◆ TASK
Once the line with "nano : List Nat" is found in the data, output it and each following line exactly, up to and including the line with "cores := byteAt p 9 % 16", and nothing before or after.

--- DATA PROVIDED Enclosed Below ---

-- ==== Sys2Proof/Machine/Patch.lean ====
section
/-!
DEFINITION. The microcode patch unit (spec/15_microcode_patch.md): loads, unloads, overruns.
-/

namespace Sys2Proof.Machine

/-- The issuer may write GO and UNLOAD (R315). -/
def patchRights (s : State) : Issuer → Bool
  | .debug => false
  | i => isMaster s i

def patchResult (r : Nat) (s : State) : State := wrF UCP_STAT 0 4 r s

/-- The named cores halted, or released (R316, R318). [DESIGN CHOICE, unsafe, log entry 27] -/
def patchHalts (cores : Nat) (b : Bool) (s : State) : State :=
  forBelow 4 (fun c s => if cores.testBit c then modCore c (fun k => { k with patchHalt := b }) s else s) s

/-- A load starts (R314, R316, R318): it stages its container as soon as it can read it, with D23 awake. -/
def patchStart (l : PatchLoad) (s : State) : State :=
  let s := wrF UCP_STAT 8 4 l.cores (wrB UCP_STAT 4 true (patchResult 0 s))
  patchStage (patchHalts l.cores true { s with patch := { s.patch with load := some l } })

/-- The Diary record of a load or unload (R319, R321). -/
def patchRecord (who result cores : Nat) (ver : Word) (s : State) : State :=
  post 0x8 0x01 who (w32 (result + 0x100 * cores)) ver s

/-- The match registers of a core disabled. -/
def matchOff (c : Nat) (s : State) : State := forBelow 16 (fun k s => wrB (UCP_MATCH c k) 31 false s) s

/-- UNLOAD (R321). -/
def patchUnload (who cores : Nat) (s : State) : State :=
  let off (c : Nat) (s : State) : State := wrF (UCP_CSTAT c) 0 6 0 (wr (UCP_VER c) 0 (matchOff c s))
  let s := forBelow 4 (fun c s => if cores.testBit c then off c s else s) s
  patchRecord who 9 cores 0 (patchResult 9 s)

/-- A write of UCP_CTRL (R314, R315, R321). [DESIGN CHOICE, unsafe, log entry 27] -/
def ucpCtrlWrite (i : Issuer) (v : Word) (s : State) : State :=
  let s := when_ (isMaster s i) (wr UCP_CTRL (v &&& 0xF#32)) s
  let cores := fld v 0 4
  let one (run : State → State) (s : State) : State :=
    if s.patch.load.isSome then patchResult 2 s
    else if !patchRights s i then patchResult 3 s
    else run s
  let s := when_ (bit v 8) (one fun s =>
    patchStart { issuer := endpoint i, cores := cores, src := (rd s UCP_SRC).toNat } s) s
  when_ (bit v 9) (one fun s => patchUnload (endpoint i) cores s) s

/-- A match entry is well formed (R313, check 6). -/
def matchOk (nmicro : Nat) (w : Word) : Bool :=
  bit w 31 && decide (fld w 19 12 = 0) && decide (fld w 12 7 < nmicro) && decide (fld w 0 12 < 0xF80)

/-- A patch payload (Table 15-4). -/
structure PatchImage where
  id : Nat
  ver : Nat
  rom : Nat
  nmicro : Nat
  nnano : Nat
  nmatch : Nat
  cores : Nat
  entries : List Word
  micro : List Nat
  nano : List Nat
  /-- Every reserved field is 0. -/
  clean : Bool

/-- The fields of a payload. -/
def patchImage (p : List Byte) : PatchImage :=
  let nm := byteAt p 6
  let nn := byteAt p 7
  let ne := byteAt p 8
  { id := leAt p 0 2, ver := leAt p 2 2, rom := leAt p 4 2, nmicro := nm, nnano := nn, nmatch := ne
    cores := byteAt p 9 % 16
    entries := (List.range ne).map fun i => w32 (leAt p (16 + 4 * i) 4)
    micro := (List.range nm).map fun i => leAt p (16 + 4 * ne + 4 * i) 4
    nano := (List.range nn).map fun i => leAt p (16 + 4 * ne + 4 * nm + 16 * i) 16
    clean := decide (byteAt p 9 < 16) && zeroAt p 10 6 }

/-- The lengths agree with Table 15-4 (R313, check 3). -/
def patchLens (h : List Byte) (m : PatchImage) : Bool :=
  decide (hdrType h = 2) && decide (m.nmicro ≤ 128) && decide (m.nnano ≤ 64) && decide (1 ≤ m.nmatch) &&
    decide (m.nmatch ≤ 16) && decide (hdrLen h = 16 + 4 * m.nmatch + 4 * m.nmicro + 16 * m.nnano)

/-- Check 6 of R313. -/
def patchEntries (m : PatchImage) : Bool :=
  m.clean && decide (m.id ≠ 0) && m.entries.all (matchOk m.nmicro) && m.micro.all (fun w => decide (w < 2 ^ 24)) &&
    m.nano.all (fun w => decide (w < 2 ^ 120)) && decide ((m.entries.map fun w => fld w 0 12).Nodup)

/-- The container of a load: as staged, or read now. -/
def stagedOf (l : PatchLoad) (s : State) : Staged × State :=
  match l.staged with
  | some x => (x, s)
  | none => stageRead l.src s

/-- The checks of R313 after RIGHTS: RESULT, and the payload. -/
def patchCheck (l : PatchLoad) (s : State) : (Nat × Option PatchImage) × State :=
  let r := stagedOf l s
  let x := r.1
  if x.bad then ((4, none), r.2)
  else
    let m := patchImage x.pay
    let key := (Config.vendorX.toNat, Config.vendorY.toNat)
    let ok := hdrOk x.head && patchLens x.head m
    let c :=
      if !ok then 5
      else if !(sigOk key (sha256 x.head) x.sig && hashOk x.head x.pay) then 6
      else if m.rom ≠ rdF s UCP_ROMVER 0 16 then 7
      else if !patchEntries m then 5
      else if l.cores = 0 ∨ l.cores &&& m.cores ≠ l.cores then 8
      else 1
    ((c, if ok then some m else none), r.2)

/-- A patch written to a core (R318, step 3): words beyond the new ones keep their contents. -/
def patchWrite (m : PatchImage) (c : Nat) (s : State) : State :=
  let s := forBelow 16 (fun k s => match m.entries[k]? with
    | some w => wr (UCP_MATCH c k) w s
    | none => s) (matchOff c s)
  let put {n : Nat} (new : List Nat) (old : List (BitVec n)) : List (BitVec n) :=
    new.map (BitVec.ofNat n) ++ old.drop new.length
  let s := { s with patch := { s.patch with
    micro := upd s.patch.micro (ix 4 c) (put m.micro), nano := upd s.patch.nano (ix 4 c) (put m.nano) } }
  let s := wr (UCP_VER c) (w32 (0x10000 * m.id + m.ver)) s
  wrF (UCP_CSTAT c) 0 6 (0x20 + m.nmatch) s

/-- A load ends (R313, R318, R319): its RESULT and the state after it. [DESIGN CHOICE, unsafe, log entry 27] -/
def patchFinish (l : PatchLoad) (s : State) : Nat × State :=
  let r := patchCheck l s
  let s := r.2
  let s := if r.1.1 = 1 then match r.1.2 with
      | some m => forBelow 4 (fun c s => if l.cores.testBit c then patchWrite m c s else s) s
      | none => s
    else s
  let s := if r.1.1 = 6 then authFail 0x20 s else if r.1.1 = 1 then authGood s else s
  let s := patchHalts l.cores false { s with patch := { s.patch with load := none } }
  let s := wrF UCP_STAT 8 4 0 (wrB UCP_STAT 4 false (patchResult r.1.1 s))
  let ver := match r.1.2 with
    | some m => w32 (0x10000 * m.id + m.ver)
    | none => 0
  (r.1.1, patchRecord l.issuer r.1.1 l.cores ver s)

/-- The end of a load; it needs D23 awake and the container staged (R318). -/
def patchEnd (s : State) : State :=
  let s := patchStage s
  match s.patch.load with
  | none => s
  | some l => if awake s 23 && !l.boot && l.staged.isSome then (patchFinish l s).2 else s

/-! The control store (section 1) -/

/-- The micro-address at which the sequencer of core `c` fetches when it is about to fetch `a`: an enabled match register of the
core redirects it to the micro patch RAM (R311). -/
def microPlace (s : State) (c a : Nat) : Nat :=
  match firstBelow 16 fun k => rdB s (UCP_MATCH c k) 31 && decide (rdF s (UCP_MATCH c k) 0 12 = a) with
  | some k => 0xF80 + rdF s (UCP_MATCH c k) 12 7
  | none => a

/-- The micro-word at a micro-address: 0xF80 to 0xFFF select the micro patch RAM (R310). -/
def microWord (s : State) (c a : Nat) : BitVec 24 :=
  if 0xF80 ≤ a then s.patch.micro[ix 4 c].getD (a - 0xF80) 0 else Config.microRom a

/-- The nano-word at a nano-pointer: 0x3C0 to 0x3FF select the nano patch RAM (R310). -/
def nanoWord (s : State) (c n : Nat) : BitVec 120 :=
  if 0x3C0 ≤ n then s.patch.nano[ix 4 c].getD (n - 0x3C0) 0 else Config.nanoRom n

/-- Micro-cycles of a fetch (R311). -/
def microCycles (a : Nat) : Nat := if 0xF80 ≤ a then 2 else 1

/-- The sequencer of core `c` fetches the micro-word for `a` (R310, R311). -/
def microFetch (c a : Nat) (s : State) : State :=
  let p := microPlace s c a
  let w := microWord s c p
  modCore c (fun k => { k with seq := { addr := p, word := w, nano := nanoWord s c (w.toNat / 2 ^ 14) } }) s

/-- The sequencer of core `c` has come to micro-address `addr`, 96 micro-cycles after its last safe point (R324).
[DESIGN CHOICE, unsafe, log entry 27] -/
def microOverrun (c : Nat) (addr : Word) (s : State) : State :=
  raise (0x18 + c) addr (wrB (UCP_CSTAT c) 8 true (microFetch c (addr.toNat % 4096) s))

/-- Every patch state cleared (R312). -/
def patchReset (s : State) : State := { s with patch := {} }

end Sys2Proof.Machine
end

--- End of Enclosed DATA PROVIDED ---

◆ RESULT BELOW
  nano : List Nat
  /-- Every reserved field is 0. -/
  clean : Bool

/-- The fields of a payload. -/
def patchImage (p : List Byte) : PatchImage :=
  let nm := byteAt p 6
  let nn := byteAt p 7
  let ne := byteAt p 8
  { id := leAt p 0 2, ver := leAt p 2 2, rom := leAt p 4 2, nmicro := nm, nnano := nn, nmatch := ne
    cores := byteAt p 9 % 16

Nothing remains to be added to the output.